» **Aim of the exercise**
Repeat precisely the span of lines below that opens with the line containing "-- ==== Sys2Proof/Machine/Station.lean" and closes with the line containing "nbits va 55 39", both included.

Stored data:
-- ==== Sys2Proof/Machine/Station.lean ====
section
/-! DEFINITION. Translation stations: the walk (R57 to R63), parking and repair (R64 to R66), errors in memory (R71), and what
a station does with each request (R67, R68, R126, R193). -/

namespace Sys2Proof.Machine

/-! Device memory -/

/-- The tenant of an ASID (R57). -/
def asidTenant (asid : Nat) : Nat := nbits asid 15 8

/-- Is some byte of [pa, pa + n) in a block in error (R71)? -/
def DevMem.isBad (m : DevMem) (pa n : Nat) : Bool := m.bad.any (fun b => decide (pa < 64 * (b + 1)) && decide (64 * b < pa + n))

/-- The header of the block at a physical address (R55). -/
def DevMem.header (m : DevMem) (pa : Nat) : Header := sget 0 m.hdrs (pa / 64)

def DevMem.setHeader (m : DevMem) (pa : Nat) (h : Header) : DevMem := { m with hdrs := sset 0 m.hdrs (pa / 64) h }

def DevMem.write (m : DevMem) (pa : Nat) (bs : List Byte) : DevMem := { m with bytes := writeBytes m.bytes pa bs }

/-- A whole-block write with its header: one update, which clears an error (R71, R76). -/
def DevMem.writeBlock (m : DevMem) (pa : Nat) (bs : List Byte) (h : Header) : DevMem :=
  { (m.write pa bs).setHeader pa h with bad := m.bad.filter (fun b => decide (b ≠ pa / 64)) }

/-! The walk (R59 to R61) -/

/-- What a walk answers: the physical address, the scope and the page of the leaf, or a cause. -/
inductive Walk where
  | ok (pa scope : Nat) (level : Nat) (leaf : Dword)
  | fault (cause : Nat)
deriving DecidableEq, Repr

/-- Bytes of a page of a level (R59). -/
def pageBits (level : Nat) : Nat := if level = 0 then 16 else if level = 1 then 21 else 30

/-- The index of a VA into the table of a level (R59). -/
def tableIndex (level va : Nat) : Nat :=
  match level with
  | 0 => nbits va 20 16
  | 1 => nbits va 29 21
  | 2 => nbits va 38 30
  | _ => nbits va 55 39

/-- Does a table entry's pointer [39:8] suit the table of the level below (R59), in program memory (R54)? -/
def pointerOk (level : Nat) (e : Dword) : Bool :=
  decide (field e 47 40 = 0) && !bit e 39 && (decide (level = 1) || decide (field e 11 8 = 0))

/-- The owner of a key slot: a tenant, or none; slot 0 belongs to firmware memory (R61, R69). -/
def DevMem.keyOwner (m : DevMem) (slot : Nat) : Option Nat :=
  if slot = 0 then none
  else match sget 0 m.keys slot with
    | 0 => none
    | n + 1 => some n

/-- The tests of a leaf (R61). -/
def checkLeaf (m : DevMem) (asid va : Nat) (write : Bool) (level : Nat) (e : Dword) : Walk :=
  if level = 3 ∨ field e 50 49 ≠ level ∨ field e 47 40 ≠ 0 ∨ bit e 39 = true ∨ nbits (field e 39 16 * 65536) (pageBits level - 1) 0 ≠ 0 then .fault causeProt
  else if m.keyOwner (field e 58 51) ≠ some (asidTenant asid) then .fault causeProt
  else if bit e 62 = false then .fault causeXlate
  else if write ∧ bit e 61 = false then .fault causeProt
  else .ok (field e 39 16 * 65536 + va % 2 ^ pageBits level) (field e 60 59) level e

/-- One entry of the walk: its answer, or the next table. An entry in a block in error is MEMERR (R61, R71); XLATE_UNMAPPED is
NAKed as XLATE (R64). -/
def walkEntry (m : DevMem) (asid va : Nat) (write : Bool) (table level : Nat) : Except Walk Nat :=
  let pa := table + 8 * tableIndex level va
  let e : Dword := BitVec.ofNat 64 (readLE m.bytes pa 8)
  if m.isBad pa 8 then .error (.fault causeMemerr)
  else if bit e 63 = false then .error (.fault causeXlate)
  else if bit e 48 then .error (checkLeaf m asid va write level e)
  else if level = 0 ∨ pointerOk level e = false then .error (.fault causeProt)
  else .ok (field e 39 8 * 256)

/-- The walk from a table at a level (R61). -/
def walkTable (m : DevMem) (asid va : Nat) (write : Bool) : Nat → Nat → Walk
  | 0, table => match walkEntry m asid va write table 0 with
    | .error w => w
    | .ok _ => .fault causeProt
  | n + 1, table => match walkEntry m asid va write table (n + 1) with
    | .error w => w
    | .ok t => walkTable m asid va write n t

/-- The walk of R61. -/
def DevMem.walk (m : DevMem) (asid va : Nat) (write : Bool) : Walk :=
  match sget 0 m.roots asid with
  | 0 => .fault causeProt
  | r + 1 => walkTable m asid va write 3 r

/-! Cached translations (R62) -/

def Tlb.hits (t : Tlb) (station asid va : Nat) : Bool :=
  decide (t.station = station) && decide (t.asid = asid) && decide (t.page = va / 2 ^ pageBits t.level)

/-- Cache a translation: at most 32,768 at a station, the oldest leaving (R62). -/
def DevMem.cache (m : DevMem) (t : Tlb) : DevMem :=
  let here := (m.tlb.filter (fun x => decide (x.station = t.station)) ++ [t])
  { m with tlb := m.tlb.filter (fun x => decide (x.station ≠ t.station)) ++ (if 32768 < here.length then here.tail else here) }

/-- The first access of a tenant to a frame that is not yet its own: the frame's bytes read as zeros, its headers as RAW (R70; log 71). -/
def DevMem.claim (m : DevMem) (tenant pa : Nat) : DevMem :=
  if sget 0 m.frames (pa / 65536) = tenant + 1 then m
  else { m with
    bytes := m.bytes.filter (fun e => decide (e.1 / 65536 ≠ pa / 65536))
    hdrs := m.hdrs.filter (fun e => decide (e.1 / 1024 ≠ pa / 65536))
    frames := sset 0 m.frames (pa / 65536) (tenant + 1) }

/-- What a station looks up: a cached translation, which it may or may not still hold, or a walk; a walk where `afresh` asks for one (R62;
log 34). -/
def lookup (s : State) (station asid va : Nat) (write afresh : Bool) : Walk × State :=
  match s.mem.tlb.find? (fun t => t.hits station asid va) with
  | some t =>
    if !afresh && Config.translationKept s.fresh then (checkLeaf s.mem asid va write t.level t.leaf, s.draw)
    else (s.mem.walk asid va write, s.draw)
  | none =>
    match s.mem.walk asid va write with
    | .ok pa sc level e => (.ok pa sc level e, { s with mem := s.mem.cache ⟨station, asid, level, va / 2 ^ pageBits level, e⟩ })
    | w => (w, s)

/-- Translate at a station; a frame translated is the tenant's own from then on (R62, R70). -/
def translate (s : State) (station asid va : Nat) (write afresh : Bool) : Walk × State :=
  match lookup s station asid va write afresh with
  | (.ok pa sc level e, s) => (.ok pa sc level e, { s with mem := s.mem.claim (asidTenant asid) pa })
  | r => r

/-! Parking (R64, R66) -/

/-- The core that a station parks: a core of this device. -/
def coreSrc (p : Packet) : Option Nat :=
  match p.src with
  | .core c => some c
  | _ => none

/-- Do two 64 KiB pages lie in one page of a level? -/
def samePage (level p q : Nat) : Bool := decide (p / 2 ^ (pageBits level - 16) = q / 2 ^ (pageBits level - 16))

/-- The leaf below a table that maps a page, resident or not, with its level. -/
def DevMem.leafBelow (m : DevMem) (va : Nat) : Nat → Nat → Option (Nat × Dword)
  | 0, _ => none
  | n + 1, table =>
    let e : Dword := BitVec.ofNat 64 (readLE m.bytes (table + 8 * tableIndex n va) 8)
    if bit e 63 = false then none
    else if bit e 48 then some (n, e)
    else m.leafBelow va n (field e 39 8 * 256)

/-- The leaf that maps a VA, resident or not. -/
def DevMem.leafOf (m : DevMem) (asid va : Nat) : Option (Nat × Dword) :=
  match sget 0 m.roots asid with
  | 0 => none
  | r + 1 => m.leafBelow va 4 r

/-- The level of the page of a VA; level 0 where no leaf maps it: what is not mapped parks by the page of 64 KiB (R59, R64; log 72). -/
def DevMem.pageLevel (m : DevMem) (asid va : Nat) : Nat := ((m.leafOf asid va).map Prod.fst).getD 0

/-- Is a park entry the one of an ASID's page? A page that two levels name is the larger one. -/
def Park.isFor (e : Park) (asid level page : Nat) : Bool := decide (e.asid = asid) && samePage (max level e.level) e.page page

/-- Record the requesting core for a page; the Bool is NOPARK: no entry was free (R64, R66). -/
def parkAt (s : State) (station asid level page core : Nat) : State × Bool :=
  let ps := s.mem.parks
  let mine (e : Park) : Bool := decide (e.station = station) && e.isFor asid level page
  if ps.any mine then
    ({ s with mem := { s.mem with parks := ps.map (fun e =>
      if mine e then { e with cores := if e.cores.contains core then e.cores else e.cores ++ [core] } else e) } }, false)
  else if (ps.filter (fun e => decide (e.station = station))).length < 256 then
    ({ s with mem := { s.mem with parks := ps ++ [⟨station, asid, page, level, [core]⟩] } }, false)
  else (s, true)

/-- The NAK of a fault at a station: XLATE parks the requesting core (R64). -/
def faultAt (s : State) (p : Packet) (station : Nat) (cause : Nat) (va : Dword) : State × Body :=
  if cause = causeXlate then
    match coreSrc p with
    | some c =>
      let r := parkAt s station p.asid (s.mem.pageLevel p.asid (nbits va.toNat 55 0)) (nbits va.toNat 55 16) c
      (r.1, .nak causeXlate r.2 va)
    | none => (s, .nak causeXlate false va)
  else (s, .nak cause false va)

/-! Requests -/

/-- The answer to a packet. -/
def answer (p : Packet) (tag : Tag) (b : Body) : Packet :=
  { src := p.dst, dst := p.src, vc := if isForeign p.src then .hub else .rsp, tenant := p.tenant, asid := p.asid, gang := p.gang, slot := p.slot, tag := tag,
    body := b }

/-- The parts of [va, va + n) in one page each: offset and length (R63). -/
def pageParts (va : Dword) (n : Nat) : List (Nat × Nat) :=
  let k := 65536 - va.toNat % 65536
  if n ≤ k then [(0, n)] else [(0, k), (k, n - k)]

* * *

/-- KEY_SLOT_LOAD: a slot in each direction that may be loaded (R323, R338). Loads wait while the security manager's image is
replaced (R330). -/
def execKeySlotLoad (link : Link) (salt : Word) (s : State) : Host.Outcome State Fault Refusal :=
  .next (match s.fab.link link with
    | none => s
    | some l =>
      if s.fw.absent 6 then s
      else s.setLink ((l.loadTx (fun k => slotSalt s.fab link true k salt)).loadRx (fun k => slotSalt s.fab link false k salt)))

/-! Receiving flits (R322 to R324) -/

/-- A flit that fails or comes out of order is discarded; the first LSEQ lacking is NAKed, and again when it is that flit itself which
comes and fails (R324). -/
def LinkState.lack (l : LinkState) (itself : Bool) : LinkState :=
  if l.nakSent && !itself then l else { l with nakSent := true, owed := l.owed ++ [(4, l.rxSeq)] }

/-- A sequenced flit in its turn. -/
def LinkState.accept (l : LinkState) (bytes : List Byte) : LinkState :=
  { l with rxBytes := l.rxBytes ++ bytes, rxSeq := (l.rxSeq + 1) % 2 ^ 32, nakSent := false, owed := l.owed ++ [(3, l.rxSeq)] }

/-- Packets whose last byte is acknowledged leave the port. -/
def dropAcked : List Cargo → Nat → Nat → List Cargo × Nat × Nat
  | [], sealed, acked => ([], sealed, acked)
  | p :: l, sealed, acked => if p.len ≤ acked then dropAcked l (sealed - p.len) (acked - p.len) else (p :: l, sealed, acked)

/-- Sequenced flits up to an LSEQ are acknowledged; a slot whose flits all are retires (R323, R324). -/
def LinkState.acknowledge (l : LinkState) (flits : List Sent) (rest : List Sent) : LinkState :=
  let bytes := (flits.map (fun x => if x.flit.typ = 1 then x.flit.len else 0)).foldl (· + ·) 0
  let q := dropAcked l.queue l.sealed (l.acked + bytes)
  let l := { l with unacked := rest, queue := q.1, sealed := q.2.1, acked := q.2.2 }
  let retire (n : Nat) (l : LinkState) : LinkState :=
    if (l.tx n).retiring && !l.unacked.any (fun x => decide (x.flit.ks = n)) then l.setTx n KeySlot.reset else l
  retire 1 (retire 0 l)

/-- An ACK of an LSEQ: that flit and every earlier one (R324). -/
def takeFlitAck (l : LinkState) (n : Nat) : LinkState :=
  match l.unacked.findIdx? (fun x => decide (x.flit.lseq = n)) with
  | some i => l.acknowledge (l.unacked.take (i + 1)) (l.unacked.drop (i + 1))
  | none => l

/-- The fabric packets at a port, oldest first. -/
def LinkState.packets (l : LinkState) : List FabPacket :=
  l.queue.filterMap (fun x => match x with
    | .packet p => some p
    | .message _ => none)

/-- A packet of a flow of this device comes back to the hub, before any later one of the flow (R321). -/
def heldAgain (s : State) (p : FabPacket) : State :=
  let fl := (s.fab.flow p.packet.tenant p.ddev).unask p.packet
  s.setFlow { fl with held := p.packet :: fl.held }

---

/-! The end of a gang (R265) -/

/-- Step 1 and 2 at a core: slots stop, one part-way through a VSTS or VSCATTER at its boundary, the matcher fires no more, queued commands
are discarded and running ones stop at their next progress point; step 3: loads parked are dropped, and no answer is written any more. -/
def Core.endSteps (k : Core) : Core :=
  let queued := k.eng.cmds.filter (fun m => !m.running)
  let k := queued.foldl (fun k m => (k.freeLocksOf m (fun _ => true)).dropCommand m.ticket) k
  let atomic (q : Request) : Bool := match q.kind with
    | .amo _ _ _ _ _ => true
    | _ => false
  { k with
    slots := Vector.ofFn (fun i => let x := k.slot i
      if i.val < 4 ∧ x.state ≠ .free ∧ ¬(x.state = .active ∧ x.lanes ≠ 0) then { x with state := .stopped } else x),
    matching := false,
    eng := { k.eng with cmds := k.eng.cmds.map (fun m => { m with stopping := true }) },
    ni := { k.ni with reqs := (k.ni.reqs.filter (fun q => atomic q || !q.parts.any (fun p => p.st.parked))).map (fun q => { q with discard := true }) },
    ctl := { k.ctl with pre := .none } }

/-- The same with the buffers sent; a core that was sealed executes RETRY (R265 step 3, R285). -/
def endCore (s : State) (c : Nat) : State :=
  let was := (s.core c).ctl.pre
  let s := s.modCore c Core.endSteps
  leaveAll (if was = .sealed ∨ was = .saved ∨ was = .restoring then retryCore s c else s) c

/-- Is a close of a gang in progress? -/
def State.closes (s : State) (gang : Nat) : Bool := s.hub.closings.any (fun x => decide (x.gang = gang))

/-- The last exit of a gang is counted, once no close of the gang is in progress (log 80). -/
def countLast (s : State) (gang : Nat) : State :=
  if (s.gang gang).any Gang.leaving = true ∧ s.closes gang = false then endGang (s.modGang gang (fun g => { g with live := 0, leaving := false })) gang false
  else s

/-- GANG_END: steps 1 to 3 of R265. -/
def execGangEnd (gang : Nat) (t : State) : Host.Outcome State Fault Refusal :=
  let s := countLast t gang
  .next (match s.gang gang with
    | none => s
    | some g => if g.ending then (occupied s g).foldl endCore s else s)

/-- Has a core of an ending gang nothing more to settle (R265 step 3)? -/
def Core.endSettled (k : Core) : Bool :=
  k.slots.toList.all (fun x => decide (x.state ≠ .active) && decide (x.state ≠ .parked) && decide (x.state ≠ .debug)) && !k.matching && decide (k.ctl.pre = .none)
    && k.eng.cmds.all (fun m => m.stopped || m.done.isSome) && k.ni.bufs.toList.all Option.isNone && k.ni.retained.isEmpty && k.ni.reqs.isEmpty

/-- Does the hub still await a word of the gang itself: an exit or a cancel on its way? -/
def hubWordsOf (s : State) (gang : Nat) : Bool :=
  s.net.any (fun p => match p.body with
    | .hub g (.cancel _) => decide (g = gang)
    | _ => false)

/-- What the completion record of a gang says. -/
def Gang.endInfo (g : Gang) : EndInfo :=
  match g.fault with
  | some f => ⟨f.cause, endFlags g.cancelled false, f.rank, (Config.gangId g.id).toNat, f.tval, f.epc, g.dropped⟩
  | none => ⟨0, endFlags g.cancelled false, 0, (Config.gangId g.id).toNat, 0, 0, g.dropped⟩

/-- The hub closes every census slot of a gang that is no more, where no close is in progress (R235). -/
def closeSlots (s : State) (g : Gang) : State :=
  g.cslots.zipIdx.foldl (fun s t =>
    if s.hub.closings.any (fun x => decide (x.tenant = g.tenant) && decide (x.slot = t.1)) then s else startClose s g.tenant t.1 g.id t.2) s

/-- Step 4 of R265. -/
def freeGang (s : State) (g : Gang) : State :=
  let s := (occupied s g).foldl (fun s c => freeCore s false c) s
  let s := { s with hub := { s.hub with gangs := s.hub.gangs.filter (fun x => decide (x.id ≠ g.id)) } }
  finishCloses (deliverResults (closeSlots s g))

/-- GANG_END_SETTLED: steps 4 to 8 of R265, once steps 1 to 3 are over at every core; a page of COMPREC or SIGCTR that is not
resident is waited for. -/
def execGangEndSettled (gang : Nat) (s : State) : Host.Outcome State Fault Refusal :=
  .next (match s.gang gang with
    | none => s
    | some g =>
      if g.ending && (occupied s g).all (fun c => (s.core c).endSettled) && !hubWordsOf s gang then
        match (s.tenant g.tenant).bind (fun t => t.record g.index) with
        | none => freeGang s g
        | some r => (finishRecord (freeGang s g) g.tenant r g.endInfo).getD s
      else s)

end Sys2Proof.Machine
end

» **Task response**
-- ==== Sys2Proof/Machine/Station.lean ====
section
/-! DEFINITION. Translation stations: the walk (R57 to R63), parking and repair (R64 to R66), errors in memory (R71), and what
a station does with each request (R67, R68, R126, R193). -/

namespace Sys2Proof.Machine

/-! Device memory -/

/-- The tenant of an ASID (R57). -/
def asidTenant (asid : Nat) : Nat := nbits asid 15 8

/-- Is some byte of [pa, pa + n) in a block in error (R71)? -/
def DevMem.isBad (m : DevMem) (pa n : Nat) : Bool := m.bad.any (fun b => decide (pa < 64 * (b + 1)) && decide (64 * b < pa + n))

/-- The header of the block at a physical address (R55). -/
def DevMem.header (m : DevMem) (pa : Nat) : Header := sget 0 m.hdrs (pa / 64)

def DevMem.setHeader (m : DevMem) (pa : Nat) (h : Header) : DevMem := { m with hdrs := sset 0 m.hdrs (pa / 64) h }

def DevMem.write (m : DevMem) (pa : Nat) (bs : List Byte) : DevMem := { m with bytes := writeBytes m.bytes pa bs }

/-- A whole-block write with its header: one update, which clears an error (R71, R76). -/
def DevMem.writeBlock (m : DevMem) (pa : Nat) (bs : List Byte) (h : Header) : DevMem :=
  { (m.write pa bs).setHeader pa h with bad := m.bad.filter (fun b => decide (b ≠ pa / 64)) }

/-! The walk (R59 to R61) -/

/-- What a walk answers: the physical address, the scope and the page of the leaf, or a cause. -/
inductive Walk where
  | ok (pa scope : Nat) (level : Nat) (leaf : Dword)
  | fault (cause : Nat)
deriving DecidableEq, Repr

/-- Bytes of a page of a level (R59). -/
def pageBits (level : Nat) : Nat := if level = 0 then 16 else if level = 1 then 21 else 30

/-- The index of a VA into the table of a level (R59). -/
def tableIndex (level va : Nat) : Nat :=
  match level with
  | 0 => nbits va 20 16
  | 1 => nbits va 29 21
  | 2 => nbits va 38 30
  | _ => nbits va 55 39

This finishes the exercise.